> YOUR OBJECTIVE
When the line containing "assembly (Table 39). -/" appears in the data below, begin copying there and stop only after the line containing "if a.length = 0 then .hunting".
---*---
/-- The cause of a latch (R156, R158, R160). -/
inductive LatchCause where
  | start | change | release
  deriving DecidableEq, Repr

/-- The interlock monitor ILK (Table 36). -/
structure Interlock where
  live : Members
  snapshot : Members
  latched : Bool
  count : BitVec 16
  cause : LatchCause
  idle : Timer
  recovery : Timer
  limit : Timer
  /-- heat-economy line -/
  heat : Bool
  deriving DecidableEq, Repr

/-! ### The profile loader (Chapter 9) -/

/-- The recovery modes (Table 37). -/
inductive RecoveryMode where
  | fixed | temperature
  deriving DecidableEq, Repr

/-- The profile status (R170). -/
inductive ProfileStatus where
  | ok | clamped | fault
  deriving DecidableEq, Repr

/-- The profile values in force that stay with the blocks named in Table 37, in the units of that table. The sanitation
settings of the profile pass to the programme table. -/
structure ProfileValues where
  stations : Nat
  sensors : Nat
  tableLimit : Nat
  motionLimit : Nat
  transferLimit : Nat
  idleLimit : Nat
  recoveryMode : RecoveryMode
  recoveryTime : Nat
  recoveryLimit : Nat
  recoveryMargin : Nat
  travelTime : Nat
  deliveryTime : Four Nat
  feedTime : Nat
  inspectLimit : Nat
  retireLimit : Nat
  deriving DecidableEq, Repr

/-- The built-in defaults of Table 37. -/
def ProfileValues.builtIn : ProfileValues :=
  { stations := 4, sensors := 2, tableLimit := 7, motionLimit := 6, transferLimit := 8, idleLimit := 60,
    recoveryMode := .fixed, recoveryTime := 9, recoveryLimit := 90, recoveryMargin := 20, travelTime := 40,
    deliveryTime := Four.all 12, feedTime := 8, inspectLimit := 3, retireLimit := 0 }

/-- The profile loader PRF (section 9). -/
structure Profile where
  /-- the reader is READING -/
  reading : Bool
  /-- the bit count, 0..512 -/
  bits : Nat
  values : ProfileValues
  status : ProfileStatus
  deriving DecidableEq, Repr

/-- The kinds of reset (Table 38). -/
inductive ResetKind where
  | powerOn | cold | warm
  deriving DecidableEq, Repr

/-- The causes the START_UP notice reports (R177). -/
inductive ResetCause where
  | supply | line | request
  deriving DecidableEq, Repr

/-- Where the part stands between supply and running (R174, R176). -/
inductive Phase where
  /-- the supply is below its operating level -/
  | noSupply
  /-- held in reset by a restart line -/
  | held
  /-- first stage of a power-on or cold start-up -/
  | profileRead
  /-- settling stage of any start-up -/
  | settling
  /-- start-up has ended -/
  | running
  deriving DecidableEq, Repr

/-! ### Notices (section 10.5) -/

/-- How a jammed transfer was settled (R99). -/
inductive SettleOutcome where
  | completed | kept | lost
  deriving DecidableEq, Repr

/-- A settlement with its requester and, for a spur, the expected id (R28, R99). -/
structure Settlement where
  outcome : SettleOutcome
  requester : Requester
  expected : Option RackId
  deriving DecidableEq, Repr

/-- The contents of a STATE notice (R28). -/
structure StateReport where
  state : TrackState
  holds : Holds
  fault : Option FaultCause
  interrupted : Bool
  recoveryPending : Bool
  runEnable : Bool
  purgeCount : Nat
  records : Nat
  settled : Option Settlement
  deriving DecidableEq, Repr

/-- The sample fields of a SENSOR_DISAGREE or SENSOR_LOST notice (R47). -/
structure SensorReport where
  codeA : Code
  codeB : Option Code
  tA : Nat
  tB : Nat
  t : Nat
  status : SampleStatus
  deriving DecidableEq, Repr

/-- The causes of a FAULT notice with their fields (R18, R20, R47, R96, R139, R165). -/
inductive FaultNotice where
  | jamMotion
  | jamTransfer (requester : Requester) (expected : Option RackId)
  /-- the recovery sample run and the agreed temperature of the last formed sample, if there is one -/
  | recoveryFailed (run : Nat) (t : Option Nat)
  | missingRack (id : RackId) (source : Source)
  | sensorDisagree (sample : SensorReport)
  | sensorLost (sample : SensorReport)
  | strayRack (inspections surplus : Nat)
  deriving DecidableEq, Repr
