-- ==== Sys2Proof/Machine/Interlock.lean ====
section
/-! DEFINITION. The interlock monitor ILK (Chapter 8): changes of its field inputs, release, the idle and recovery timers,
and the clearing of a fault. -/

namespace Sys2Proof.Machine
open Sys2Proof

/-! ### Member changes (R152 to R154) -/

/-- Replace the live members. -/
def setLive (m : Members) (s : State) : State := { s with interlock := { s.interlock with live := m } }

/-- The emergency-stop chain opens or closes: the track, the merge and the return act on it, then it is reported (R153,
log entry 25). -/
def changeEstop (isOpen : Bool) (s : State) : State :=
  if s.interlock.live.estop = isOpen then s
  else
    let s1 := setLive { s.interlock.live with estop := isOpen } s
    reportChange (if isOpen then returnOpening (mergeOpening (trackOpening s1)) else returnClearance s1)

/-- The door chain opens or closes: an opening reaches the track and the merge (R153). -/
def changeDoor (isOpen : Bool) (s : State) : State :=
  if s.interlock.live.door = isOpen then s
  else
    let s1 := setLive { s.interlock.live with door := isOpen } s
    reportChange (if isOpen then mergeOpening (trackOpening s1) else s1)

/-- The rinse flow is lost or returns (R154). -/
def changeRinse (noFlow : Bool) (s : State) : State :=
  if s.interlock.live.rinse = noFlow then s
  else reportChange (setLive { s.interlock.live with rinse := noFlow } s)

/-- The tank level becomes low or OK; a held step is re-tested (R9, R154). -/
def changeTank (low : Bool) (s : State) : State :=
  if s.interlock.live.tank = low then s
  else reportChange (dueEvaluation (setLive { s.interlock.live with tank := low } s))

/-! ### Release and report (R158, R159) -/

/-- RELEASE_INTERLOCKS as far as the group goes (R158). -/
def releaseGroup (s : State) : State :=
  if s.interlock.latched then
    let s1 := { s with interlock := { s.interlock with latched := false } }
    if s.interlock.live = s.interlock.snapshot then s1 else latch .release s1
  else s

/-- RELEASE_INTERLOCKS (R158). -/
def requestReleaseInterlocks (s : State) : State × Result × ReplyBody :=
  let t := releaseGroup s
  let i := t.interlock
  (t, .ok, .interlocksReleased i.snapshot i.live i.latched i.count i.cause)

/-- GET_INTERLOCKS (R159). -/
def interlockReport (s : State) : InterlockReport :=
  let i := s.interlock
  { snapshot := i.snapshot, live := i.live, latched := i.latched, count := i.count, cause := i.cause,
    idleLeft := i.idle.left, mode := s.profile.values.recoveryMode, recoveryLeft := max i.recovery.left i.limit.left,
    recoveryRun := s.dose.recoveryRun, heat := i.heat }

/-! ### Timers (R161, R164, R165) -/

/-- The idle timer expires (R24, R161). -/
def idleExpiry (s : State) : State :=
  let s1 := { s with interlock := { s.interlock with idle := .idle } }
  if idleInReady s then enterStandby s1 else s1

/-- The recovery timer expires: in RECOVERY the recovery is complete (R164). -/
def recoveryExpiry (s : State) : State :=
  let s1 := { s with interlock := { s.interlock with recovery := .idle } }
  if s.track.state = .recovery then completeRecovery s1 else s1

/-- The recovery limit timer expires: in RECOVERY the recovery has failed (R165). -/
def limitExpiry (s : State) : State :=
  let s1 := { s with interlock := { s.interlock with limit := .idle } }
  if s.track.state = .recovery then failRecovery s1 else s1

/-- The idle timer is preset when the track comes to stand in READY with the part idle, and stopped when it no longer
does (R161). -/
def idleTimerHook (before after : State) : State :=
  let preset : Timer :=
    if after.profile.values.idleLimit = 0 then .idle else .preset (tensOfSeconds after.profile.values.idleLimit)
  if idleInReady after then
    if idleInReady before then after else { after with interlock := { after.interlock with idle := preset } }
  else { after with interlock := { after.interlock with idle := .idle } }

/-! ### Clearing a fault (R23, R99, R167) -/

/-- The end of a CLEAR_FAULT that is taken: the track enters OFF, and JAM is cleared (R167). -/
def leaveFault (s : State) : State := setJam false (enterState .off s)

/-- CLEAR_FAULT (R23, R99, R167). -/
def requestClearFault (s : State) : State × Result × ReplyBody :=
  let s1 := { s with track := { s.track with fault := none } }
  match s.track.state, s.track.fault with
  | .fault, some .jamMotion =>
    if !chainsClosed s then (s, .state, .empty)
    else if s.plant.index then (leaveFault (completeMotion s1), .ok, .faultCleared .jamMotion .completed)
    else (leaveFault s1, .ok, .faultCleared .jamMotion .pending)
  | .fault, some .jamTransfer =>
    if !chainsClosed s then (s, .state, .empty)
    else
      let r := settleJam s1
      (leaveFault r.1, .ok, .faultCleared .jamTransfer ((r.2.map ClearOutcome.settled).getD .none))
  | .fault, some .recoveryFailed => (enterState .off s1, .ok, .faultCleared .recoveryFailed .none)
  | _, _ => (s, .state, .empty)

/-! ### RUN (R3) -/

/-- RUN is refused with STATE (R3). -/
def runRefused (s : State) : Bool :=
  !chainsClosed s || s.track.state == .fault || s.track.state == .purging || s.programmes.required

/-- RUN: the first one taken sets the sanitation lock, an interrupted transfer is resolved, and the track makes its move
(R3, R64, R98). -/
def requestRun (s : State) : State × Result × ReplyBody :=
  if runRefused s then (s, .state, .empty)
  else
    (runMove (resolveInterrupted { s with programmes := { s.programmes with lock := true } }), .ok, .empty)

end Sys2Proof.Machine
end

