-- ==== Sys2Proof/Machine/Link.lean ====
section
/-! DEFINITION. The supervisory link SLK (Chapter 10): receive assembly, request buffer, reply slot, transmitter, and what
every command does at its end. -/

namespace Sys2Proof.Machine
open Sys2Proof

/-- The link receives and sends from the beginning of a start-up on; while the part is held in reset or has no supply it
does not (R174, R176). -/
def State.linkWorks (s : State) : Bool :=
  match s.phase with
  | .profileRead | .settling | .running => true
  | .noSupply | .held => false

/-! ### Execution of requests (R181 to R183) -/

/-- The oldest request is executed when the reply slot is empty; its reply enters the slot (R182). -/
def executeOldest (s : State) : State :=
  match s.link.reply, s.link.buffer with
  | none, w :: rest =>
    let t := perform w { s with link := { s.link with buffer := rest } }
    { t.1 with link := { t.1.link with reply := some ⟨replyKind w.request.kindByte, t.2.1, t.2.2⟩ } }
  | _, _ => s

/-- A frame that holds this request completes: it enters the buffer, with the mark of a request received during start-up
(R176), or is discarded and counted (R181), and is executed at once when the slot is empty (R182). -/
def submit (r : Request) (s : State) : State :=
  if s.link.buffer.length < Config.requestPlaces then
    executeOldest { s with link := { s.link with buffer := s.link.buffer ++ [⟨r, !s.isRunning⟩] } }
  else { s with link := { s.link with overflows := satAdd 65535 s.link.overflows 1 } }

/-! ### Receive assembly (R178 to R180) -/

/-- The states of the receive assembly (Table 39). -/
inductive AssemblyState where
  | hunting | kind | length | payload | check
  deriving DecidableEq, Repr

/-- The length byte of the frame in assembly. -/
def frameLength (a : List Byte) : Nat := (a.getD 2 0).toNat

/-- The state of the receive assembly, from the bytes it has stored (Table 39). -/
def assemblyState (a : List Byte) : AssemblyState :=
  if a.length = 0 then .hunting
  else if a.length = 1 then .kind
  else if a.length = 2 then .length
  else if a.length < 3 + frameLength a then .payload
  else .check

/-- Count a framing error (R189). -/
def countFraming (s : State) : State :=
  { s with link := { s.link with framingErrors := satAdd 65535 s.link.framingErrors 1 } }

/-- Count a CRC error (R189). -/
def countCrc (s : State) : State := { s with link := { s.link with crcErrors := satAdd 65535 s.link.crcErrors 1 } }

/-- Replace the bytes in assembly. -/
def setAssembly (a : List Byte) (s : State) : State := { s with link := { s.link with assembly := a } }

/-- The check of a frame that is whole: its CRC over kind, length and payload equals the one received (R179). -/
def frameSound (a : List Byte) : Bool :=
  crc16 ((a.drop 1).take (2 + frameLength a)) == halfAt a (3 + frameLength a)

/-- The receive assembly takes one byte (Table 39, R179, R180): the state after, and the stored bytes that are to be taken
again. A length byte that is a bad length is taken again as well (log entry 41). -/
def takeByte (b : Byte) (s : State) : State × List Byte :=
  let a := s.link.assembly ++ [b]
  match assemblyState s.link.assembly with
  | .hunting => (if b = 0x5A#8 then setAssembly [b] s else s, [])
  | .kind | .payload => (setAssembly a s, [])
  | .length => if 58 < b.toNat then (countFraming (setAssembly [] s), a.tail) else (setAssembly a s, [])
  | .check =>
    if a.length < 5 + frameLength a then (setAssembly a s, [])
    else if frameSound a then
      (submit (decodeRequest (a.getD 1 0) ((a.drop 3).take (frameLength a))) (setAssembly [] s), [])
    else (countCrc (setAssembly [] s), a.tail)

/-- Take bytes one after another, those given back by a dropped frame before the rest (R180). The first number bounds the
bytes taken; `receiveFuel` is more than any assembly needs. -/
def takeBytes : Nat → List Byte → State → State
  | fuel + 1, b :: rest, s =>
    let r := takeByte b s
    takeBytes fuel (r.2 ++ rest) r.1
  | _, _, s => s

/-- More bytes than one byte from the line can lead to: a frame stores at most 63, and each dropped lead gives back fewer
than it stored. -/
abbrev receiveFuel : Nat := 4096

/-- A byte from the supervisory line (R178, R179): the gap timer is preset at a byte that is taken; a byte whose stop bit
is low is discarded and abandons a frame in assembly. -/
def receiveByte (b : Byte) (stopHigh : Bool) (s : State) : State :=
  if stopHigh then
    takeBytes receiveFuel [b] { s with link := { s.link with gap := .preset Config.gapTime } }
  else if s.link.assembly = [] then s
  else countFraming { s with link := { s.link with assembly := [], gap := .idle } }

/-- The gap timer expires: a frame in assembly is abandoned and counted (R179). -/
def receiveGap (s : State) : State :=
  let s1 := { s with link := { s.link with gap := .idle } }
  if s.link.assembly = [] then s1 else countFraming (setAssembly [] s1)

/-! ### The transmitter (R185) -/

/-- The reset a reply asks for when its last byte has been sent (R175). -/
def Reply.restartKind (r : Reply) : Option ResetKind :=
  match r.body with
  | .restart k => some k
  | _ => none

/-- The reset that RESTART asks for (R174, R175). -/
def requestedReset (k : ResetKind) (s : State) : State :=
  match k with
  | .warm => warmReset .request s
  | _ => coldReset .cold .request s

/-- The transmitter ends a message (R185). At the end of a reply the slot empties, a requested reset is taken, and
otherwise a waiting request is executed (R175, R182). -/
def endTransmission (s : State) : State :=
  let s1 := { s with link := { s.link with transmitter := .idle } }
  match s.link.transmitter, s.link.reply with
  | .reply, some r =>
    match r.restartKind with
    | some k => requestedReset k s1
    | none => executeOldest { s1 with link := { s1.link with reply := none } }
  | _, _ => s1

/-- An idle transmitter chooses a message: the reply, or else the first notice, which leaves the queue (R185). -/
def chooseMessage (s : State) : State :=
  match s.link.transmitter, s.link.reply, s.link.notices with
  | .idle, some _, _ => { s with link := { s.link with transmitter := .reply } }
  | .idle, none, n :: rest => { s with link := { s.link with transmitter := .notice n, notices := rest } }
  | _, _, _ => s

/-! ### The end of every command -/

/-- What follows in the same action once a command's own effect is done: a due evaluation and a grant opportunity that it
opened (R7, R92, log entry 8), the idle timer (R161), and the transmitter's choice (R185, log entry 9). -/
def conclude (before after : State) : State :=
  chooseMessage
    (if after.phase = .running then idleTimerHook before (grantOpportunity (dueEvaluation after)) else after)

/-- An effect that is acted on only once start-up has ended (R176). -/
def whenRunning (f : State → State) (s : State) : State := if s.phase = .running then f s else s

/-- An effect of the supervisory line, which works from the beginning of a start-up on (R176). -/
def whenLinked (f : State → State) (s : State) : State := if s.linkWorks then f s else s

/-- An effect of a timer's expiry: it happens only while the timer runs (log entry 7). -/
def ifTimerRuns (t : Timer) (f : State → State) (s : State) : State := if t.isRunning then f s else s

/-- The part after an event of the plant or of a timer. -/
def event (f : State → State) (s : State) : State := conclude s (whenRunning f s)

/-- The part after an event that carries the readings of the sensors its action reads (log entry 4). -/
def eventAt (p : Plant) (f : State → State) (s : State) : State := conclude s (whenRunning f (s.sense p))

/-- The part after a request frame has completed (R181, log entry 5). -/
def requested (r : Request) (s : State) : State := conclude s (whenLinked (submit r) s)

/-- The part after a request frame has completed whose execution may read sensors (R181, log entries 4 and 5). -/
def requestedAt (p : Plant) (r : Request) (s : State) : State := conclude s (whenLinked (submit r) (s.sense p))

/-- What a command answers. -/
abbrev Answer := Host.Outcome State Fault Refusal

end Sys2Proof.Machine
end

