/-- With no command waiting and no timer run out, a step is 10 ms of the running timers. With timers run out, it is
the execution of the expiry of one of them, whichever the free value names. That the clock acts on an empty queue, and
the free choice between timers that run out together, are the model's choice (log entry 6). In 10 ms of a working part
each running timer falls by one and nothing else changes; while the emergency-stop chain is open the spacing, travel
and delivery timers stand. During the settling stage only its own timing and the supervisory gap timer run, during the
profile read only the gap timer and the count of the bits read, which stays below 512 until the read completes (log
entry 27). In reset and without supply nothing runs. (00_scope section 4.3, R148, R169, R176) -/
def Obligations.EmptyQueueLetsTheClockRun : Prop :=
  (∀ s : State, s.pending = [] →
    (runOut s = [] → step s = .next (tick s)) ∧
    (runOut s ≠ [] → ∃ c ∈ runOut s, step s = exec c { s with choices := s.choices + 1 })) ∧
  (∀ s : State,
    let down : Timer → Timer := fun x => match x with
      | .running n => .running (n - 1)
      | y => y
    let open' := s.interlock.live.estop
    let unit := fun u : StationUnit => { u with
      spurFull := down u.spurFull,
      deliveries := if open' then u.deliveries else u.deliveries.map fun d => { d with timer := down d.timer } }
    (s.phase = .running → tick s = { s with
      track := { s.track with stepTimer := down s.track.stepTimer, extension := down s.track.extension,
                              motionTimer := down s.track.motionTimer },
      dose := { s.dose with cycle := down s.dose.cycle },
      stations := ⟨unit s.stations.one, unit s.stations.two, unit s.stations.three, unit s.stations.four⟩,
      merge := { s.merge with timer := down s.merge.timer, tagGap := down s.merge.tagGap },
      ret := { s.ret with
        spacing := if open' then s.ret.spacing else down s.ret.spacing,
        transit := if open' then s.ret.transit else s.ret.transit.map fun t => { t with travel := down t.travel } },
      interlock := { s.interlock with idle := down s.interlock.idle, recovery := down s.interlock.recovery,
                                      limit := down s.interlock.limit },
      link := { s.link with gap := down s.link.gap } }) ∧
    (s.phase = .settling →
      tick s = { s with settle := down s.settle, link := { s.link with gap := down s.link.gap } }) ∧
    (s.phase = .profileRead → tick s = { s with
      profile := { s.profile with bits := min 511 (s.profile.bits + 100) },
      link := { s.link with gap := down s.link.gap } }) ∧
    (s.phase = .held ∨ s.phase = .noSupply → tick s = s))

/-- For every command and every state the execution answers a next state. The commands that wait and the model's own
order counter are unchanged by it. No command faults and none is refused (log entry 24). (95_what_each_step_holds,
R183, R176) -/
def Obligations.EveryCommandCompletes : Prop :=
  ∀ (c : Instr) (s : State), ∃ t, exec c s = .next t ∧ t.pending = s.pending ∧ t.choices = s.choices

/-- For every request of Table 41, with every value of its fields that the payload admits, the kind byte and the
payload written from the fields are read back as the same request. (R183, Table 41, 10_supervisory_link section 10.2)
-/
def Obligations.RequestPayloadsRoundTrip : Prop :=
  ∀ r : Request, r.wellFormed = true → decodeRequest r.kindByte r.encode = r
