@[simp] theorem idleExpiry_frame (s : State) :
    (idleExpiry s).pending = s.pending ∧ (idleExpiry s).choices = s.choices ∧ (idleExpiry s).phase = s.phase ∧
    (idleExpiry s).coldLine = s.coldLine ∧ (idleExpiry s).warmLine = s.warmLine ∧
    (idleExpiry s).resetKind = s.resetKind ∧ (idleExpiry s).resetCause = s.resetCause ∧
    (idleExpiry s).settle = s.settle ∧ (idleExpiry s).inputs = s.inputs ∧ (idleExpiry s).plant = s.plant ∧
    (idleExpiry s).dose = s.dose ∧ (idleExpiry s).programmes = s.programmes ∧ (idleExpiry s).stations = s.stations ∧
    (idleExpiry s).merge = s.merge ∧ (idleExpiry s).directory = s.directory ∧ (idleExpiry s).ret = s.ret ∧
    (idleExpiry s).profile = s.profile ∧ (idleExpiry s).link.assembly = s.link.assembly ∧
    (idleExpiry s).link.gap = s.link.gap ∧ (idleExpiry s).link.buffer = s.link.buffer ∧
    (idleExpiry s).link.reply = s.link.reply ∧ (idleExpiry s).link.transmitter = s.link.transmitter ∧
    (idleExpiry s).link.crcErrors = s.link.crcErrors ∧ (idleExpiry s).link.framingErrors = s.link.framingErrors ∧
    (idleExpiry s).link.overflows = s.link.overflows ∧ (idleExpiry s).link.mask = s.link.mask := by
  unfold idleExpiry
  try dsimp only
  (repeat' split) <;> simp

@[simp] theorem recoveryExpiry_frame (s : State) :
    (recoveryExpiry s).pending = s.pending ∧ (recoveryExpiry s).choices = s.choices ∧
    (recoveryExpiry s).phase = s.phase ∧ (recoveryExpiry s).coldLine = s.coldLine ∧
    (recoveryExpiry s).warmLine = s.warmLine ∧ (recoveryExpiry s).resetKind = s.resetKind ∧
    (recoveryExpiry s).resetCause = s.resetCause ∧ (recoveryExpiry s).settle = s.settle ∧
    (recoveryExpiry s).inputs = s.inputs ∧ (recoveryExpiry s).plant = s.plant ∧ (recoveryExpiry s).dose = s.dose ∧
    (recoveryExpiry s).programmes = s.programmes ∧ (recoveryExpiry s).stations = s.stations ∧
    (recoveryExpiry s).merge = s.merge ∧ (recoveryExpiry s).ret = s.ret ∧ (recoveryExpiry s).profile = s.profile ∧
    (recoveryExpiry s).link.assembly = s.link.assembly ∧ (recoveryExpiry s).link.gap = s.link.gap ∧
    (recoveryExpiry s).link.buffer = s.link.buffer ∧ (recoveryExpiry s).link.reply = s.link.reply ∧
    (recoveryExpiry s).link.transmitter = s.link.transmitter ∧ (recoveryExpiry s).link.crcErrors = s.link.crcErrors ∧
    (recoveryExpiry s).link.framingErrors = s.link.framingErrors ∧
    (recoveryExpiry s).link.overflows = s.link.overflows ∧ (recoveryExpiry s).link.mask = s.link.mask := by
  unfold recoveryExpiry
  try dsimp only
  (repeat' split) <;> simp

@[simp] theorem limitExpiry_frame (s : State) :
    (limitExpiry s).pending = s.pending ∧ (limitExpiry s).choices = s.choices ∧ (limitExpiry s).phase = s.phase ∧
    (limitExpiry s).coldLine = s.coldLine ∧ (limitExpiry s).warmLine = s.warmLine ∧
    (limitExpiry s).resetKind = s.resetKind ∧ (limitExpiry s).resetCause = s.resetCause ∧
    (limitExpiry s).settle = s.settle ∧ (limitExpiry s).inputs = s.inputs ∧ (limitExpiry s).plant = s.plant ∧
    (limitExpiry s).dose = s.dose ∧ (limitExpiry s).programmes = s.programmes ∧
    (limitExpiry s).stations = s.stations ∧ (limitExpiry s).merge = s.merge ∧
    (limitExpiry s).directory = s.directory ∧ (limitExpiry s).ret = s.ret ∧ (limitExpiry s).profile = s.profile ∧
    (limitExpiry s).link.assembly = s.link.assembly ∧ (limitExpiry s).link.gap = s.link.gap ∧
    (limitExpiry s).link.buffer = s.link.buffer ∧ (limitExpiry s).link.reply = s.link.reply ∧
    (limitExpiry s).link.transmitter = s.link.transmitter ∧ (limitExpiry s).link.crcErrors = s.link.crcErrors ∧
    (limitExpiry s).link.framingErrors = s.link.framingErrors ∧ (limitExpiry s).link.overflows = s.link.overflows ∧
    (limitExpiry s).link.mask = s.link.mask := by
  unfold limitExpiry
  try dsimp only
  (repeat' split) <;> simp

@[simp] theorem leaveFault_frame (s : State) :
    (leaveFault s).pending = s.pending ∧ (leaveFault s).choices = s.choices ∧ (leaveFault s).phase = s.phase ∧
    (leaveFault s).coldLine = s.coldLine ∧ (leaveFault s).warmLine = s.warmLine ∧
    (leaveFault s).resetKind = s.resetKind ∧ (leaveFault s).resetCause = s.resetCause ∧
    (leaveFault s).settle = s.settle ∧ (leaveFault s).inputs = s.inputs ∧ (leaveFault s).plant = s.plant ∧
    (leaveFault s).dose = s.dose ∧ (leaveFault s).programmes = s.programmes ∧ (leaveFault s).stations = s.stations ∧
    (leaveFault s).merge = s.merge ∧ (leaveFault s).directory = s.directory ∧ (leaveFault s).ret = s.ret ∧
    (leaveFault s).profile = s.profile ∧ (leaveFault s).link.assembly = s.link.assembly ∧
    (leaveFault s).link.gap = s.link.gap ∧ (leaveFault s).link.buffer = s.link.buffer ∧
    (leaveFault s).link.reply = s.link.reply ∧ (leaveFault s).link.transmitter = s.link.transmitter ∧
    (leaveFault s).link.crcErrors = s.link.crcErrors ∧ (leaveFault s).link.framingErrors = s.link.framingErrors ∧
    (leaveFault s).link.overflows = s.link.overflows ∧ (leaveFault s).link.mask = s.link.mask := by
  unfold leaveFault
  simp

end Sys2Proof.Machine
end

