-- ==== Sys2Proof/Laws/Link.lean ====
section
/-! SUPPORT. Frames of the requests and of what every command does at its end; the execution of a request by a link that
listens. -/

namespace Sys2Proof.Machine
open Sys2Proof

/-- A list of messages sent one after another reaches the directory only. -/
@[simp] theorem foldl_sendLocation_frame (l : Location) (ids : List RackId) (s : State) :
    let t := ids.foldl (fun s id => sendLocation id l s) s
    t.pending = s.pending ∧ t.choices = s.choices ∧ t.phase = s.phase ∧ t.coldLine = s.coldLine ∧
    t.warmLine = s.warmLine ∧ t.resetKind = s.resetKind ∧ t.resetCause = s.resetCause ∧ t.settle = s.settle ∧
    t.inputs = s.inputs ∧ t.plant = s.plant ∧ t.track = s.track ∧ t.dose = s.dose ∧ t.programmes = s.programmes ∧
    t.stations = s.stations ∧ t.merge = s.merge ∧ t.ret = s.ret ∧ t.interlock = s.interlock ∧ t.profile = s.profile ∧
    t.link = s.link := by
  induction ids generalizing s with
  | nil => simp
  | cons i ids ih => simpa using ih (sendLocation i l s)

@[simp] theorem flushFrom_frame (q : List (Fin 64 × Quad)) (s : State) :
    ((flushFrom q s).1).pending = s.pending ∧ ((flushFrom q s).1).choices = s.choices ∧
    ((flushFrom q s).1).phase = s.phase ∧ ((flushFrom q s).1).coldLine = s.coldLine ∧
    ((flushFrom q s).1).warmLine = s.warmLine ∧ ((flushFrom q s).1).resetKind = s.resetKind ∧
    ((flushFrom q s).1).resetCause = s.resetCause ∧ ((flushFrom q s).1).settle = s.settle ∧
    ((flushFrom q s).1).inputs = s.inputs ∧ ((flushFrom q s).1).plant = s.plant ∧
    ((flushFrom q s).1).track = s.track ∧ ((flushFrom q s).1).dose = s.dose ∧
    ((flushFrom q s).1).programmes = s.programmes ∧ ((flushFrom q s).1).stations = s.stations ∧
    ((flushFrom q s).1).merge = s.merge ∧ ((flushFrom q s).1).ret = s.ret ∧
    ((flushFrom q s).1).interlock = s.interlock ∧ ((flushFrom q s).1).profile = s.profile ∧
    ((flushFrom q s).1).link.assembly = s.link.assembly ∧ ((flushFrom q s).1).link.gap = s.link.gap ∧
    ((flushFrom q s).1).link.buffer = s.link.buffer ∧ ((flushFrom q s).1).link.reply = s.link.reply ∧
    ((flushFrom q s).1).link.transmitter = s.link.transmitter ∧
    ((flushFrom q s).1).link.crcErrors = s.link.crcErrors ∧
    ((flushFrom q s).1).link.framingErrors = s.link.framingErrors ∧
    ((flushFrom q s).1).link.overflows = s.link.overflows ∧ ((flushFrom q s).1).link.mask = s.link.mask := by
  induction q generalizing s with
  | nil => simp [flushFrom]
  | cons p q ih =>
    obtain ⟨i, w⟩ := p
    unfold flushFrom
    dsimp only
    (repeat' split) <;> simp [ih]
---*---
> ANSWER TO THIS EXERCISE
/-- The states of the receive assembly (Table 39). -/
inductive AssemblyState where
  | hunting | kind | length | payload | check
  deriving DecidableEq, Repr

/-- The length byte of the frame in assembly. -/
def frameLength (a : List Byte) : Nat := (a.getD 2 0).toNat

/-- The state of the receive assembly, from the bytes it has stored (Table 39). -/
def assemblyState (a : List Byte) : AssemblyState :=
  if a.length = 0 then .hunting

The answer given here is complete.